In this light, union leaders are probably wise to put off their first national demonstration until next year. The protests that took place last Saturday were low key and hardly likely to change the world. Tables were set up, volunteers handed out pamphlets, people chatted amiably with each other and in Norwich, for instance, a protest singer belted out as his refrain nothing more alarming than "be reasonable". Yes, the French would have smiled at that, "so English".

The meeting in Hyde Park, London, on 26 March being organised by the Trades Union Congress will be a much more serious endeavour. It could be constructed as a series of demands. Or, if the Norwich musician correctly caught the mood of the country, it could be designed more subtly as an appeal for the review of government policy. The message would be: we know we have to cut spending but "be reasonable".

In either case, the event will be designed to look good on television. The bar for success is high – I would say at least one million participants, the same number who joined the Anti-Iraq war march in London just before the invasion began. Failure would be a much smaller attendance and/or outbreaks of violence.

Here is a difference that won't disappear, however. In France there has been one obvious target, the Government's plan to raise the minimum retirement age from 60 to 62 and the full pension retirement age from 65 to 67. This would affect 75 per cent of the population. And it is a single measure that can stand for all and every discontent. The legislation has been going through this week.

By comparison, the Coalition's spending cuts comprise a wide variety of decisions due to be brought into force at different times over the next four years that will have an uneven impact across the country. A dispersed series of targets is hard to attack effectively. Thus the success of the TUC's meeting in Hyde Park is by no means assured. What would be its focus?

Nonetheless, it is overwhelmingly likely that we will now have more street protests over the coming months and years than has been our habit. They will be small scale and widely spread throughout the country. Many of them will fail to attract much attention from the media. Only about one in 40 demonstrations actually gets national coverage.

If this happens, then we shall come to see that peaceful street protests are not per se bad, that they are not anti-democratic and that they are not an alternative to parliamentary democracy. Rather they complement the parliamentary process.

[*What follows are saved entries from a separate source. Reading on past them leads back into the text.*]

-- ==== Sys2Proof/Machine/Dispatch.lean ====
section
/-! DEFINITION. Dispatch.lean: one arm for each command of the operation table. -/

namespace Sys2Proof.Machine

/-- The effect of a command on everything but the queue of waiting commands. -/
def exec (i : Instr) (s : State) : Host.Outcome State Fault Refusal :=
  match i with
  | .nop st => Sys2Proof.Machine.execNop st s
  | .endCode st => Sys2Proof.Machine.execEndCode st s
  | .cset st => Sys2Proof.Machine.execCset st s
  | .cmpset st => Sys2Proof.Machine.execCmpset st s
  | .cload st ecc => Sys2Proof.Machine.execCload st ecc s
  | .cloadWordArrival st => Sys2Proof.Machine.execCloadWordArrival st s
  | .cstore st => Sys2Proof.Machine.execCstore st s
  | .loop st => Sys2Proof.Machine.execLoop st s
  | .mload st => Sys2Proof.Machine.execMload st s
  | .ahdr st ecc => Sys2Proof.Machine.execAhdr st ecc s
  | .esync st q => Sys2Proof.Machine.execEsync st q s
  | .xfer st e => Sys2Proof.Machine.execXfer st e s
  | .xgather st e => Sys2Proof.Machine.execXgather st e s
  | .fstream st => Sys2Proof.Machine.execFstream st s
  | .fclose st => Sys2Proof.Machine.execFclose st s
  | .gload st g ecc => Sys2Proof.Machine.execGload st g ecc s
  | .gmac st g ecc => Sys2Proof.Machine.execGmac st g ecc s
  | .gkeydot st g ecc => Sys2Proof.Machine.execGkeydot st g ecc s
  | .wntt st g ecc => Sys2Proof.Machine.execWntt st g ecc s
  | .sadd st g ecc => Sys2Proof.Machine.execSadd st g ecc s
  | .ssub st g ecc => Sys2Proof.Machine.execSsub st g ecc s
  | .sneg st g ecc => Sys2Proof.Machine.execSneg st g ecc s
  | .saddc st g ecc => Sys2Proof.Machine.execSaddc st g ecc s
  | .snegm st g ecc => Sys2Proof.Machine.execSnegm st g ecc s
  | .smul st g ecc => Sys2Proof.Machine.execSmul st g ecc s
  | .smulc st g ecc => Sys2Proof.Machine.execSmulc st g ecc s
  | .smac st g ecc => Sys2Proof.Machine.execSmac st g ecc s
  | .srescale st g ecc => Sys2Proof.Machine.execSrescale st g ecc s
  | .smodsw st g ecc => Sys2Proof.Machine.execSmodsw st g ecc s
  | .ssum st g ecc => Sys2Proof.Machine.execSsum st g ecc s
  | .sload st g ecc => Sys2Proof.Machine.execSload st g ecc s
  | .krefresh st k ecc => Sys2Proof.Machine.execKrefresh st k ecc s
  | .cxpose st ecc => Sys2Proof.Machine.execCxpose st ecc s
  | .cauto st ecc => Sys2Proof.Machine.execCauto st ecc s
  | .cperm st ecc => Sys2Proof.Machine.execCperm st ecc s
  | .bextract st ecc => Sys2Proof.Machine.execBextract st ecc s
  | .bpack st ecc => Sys2Proof.Machine.execBpack st ecc s
  | .dispatch st => Sys2Proof.Machine.execDispatch st s
  | .engineIssue st q => Sys2Proof.Machine.execEngineIssue st q s
  | .instructionSignal st q => Sys2Proof.Machine.execInstructionSignal st q s
  | .remoteSignal src dst => Sys2Proof.Machine.execRemoteSignal src dst s
  | .staleAnswer st => Sys2Proof.Machine.execStaleAnswer st s
  | .griddlePass st g v ecc => Sys2Proof.Machine.execGriddlePass st g v ecc s
  | .gkeydotBlock st g v => Sys2Proof.Machine.execGkeydotBlock st g v s
  | .whiskStage st g v => Sys2Proof.Machine.execWhiskStage st g v s
  | .kettleRotationStart st k stall => Sys2Proof.Machine.execKettleRotationStart st k stall s
  | .kettleElementStep st k v => Sys2Proof.Machine.execKettleElementStep st k v s
  | .keySwitchRound st k v => Sys2Proof.Machine.execKeySwitchRound st k v s
  | .bextractPass st => Sys2Proof.Machine.execBextractPass st s
  | .descriptorFetch st e ecc => Sys2Proof.Machine.execDescriptorFetch st e ecc s
  | .descriptorStart st e => Sys2Proof.Machine.execDescriptorStart st e s
  | .chunkIssue st e => Sys2Proof.Machine.execChunkIssue st e s
  | .chunkLand st e c ecc => Sys2Proof.Machine.execChunkLand st e c ecc s
  | .xferSignal st e => Sys2Proof.Machine.execXferSignal st e s
  | .hostDmaChunk st e c bytes crc alive => Sys2Proof.Machine.execHostDmaChunk st e c bytes crc alive s
  | .streamOpen st => Sys2Proof.Machine.execStreamOpen st s
  | .precheckDone st j hdrs => Sys2Proof.Machine.execPrecheckDone st j hdrs s
  | .mapCacheFill st m => Sys2Proof.Machine.execMapCacheFill st m s
  | .pageArrival st j remote => Sys2Proof.Machine.execPageArrival st j remote s
  | .keyRowLaunch grp wait => Sys2Proof.Machine.execKeyRowLaunch grp wait s
  | .remotePantryAccess src dst => Sys2Proof.Machine.execRemotePantryAccess src dst s
  | .windowZeroingDone st w => Sys2Proof.Machine.execWindowZeroingDone st w s
  | .memUnitAccess ma acc => Sys2Proof.Machine.execMemUnitAccess ma acc s
  | .memCrcReread ma fails => Sys2Proof.Machine.execMemCrcReread ma fails s
  | .sieveRead st e ecc => Sys2Proof.Machine.execSieveRead st e ecc s
  | .bar2Access f off len wr => Sys2Proof.Machine.execBar2Access f off len wr s
  | .stackTemperatureReading site t => Sys2Proof.Machine.execStackTemperatureReading site t s
  | .memZeroingDone ok => Sys2Proof.Machine.execMemZeroingDone ok s
  | .marginPointTest site pass => Sys2Proof.Machine.execMarginPointTest site pass s
  | .jobAdmission j img btab ticket => Sys2Proof.Machine.execJobAdmission j img btab ticket s
  | .stationPartComplete st => Sys2Proof.Machine.execStationPartComplete st s
  | .commitPoint j => Sys2Proof.Machine.execCommitPoint j s
  | .jobTimeLimit j => Sys2Proof.Machine.execJobTimeLimit j s
  | .jobAbortCleanup j => Sys2Proof.Machine.execJobAbortCleanup j s
  | .mbxCtrlWrite f val => Sys2Proof.Machine.execMbxCtrlWrite f val s
  | .doorbell f val => Sys2Proof.Machine.execDoorbell f val s
  | .requestEntryFetch f entry => Sys2Proof.Machine.execRequestEntryFetch f entry s
  | .mbxCqHeadWrite f val => Sys2Proof.Machine.execMbxCqHeadWrite f val s
  | .completionEntryWrite f => Sys2Proof.Machine.execCompletionEntryWrite f s
  | .vector0Timer f => Sys2Proof.Machine.execVector0Timer f s
  | .bar0BadAccess f off isRead => Sys2Proof.Machine.execBar0BadAccess f off isRead s
  | .deviceInfo f => Sys2Proof.Machine.execDeviceInfo f s
  | .funcConfig f => Sys2Proof.Machine.execFuncConfig f s
  | .powerCap f => Sys2Proof.Machine.execPowerCap f s
  | .resetWarm f => Sys2Proof.Machine.execResetWarm f s
  | .resetCold f => Sys2Proof.Machine.execResetCold f s
  | .stationReset f => Sys2Proof.Machine.execStationReset f s
  | .memMargin f => Sys2Proof.Machine.execMemMargin f s
  | .monSnapshot f => Sys2Proof.Machine.execMonSnapshot f s
  | .sessionOpen f => Sys2Proof.Machine.execSessionOpen f s
  | .sessionClose f => Sys2Proof.Machine.execSessionClose f s
  | .sessionModlist f dma => Sys2Proof.Machine.execSessionModlist f dma s
  | .sessionQuery f => Sys2Proof.Machine.execSessionQuery f s
  | .keysetRegister f dma objs => Sys2Proof.Machine.execKeysetRegister f dma objs s
  | .keysetVerify f dma => Sys2Proof.Machine.execKeysetVerify f dma s
  | .keysetActivate f => Sys2Proof.Machine.execKeysetActivate f s
  | .keysetRetire f => Sys2Proof.Machine.execKeysetRetire f s
  | .bufAlloc f => Sys2Proof.Machine.execBufAlloc f s
  | .bufFree f => Sys2Proof.Machine.execBufFree f s
  | .bufCommit f => Sys2Proof.Machine.execBufCommit f s
  | .bufQuery f => Sys2Proof.Machine.execBufQuery f s
  | .bufMap f => Sys2Proof.Machine.execBufMap f s
  | .bufUnmap f => Sys2Proof.Machine.execBufUnmap f s
  | .bufDma f dma => Sys2Proof.Machine.execBufDma f dma s
  | .jobSubmit f => Sys2Proof.Machine.execJobSubmit f s
  | .jobAbort f => Sys2Proof.Machine.execJobAbort f s
  | .jobQuery f => Sys2Proof.Machine.execJobQuery f s
  | .fwStage f dma => Sys2Proof.Machine.execFwStage f dma s
  | .flashWriteDone ok => Sys2Proof.Machine.execFlashWriteDone ok s
  | .fwActivate f => Sys2Proof.Machine.execFwActivate f s
  | .firmwareActivation => Sys2Proof.Machine.execFirmwareActivation s
  | .drainTimeout => Sys2Proof.Machine.execDrainTimeout s
  | .attest f => Sys2Proof.Machine.execAttest f s
  | .fabConfig f => Sys2Proof.Machine.execFabConfig f s
  | .fabStatus f => Sys2Proof.Machine.execFabStatus f s
  | .fabExport f => Sys2Proof.Machine.execFabExport f s
  | .fabUnexport f => Sys2Proof.Machine.execFabUnexport f s
  | .pldmFirmwareUpdate image => Sys2Proof.Machine.execPldmFirmwareUpdate image s
  | .portTrain p => Sys2Proof.Machine.execPortTrain p s
  | .capExchange p cap => Sys2Proof.Machine.execCapExchange p cap s
  | .mismatchRetry p => Sys2Proof.Machine.execMismatchRetry p s
  | .flitReceive p flit => Sys2Proof.Machine.execFlitReceive p flit s
  | .flitReplayTimeout p => Sys2Proof.Machine.execFlitReplayTimeout p s
  | .dataFrame p frame => Sys2Proof.Machine.execDataFrame p frame s
  | .creditFrame p frame => Sys2Proof.Machine.execCreditFrame p frame s
  | .ackFrame p frame => Sys2Proof.Machine.execAckFrame p frame s
  | .staleFrame p frame => Sys2Proof.Machine.execStaleFrame p frame s
  | .readFrame p frame => Sys2Proof.Machine.execReadFrame p frame s
  | .rdataFrame p frame => Sys2Proof.Machine.execRdataFrame p frame s
  | .holdFrame p frame => Sys2Proof.Machine.execHoldFrame p frame s
  | .capFrame p frame => Sys2Proof.Machine.execCapFrame p frame s
  | .frameRelay p frame => Sys2Proof.Machine.execFrameRelay p frame s
  | .endToEndRetransmit ses slot => Sys2Proof.Machine.execEndToEndRetransmit ses slot s
  | .holdTimer => Sys2Proof.Machine.execHoldTimer s
  | .frameHoldLimit => Sys2Proof.Machine.execFrameHoldLimit s
  | .ethernetCapBroadcast p => Sys2Proof.Machine.execEthernetCapBroadcast p s
  | .sendDataFrame st e => Sys2Proof.Machine.execSendDataFrame st e s
  | .bndCtrlWrite u val => Sys2Proof.Machine.execBndCtrlWrite u val s
  | .bndInit u => Sys2Proof.Machine.execBndInit u s
  | .bndFeed8 u val => Sys2Proof.Machine.execBndFeed8 u val s
  | .bndFeed16 u val => Sys2Proof.Machine.execBndFeed16 u val s
  | .bndFeed32 u val => Sys2Proof.Machine.execBndFeed32 u val s
  | .bndRunWrite u hi val => Sys2Proof.Machine.execBndRunWrite u hi val s
  | .bndAnextWrite u val => Sys2Proof.Machine.execBndAnextWrite u val s
  | .bndAchk u val => Sys2Proof.Machine.execBndAchk u val s
  | .bndAstatClr u => Sys2Proof.Machine.execBndAstatClr u s
  | .bndResultRead u reg => Sys2Proof.Machine.execBndResultRead u reg s
  | .mrtSubmit val => Sys2Proof.Machine.execMrtSubmit val s
  | .mrtCancel val => Sys2Proof.Machine.execMrtCancel val s
  | .mrtResultRead => Sys2Proof.Machine.execMrtResultRead s
  | .mrtSlotWrite n val => Sys2Proof.Machine.execMrtSlotWrite n val s
  | .mrtMemWrite w val => Sys2Proof.Machine.execMrtMemWrite w val s
  | .mortarJobStart => Sys2Proof.Machine.execMortarJobStart s
  | .mortarCheckPhaseEnd => Sys2Proof.Machine.execMortarCheckPhaseEnd s
  | .mortarYieldPoint => Sys2Proof.Machine.execMortarYieldPoint s
  | .mortarJobEnd => Sys2Proof.Machine.execMortarJobEnd s
  | .mortarProgramLoad => Sys2Proof.Machine.execMortarProgramLoad s
  | .perstNAssert => Sys2Proof.Machine.execPerstNAssert s
  | .coldBoot => Sys2Proof.Machine.execColdBoot s
  | .watchdogExpiry => Sys2Proof.Machine.execWatchdogExpiry s
  | .imageConfirm => Sys2Proof.Machine.execImageConfirm s
  | .configBlockWrite => Sys2Proof.Machine.execConfigBlockWrite s
  | .hotReset => Sys2Proof.Machine.execHotReset s
  | .functionLevelReset f => Sys2Proof.Machine.execFunctionLevelReset f s
  | .p1PowerUp => Sys2Proof.Machine.execP1PowerUp s
  | .undervoltageLockout => Sys2Proof.Machine.execUndervoltageLockout s
  | .thermtrip => Sys2Proof.Machine.execThermtrip s
  | .referenceLoss ref => Sys2Proof.Machine.execReferenceLoss ref s
  | .powerCapSample watts mv10 frac => Sys2Proof.Machine.execPowerCapSample watts mv10 frac s
  | .smbusAlertResponse => Sys2Proof.Machine.execSmbusAlertResponse s
  | .tapInstruction ins => Sys2Proof.Machine.execTapInstruction ins s
  | .monitorSample src inst v => Sys2Proof.Machine.execMonitorSample src inst v s
  | .monCfgWrite u reg val => Sys2Proof.Machine.execMonCfgWrite u reg val s
  | .snapshotFreeze => Sys2Proof.Machine.execSnapshotFreeze s
  | .errorLogWrite => Sys2Proof.Machine.execErrorLogWrite s
  | .quarantinePass => Sys2Proof.Machine.execQuarantinePass s
  | .chkcntClr st eng => Sys2Proof.Machine.execChkcntClr st eng s
  | .panEccClr st => Sys2Proof.Machine.execPanEccClr st s
  | .memErrcntClr site => Sys2Proof.Machine.execMemErrcntClr site s
  | .mbxChkcntClr f => Sys2Proof.Machine.execMbxChkcntClr f s
  | .fabLinkcntClr p => Sys2Proof.Machine.execFabLinkcntClr p s
  | .fabFrmcntClr p => Sys2Proof.Machine.execFabFrmcntClr p s
  | .registerWrite reg val => Sys2Proof.Machine.execRegisterWrite reg val s
  | .dieTemperatureReading temps => Sys2Proof.Machine.execDieTemperatureReading temps s
  | .portSignalLoss p => Sys2Proof.Machine.execPortSignalLoss p s
  | .refclk100Present => Sys2Proof.Machine.execRefclk100Present s
  | .pfcFrame p prios pause => Sys2Proof.Machine.execPfcFrame p prios pause s
  | .reservedFtypeFrame p frame => Sys2Proof.Machine.execReservedFtypeFrame p frame s

end Sys2Proof.Machine
end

In all the advanced economies – other than Britain – the use of demonstrations has grown since the 1960s. As a means of registering a point of view, it has become conventional. People from all social classes are involved depending upon the issue. In this country, protest against, say, the closure of a local hospital wouldn't be a class thing. Nor would objections to the sale of Forestry Commission land to developers, to take another example.

Moreover local demonstrations are generally quite orderly. The organisers tell the police where they are planning to assemble and what route they hope to follow. These matters are generally agreed in advance. And the same statistics for Continental Europe that indicate an increasing use of street protests also show a steady diminution of violence.

Even more telling, surveys show that the more likely a person is to join a protest, the more likely he or she is to vote in local or national elections. The politically aware will take part in street protests and they will use their vote; the "don't knows" will do neither. Thus an unintended consequence of the coalition cuts could well be that taking part in demonstrations will become normal and not a strange French habit.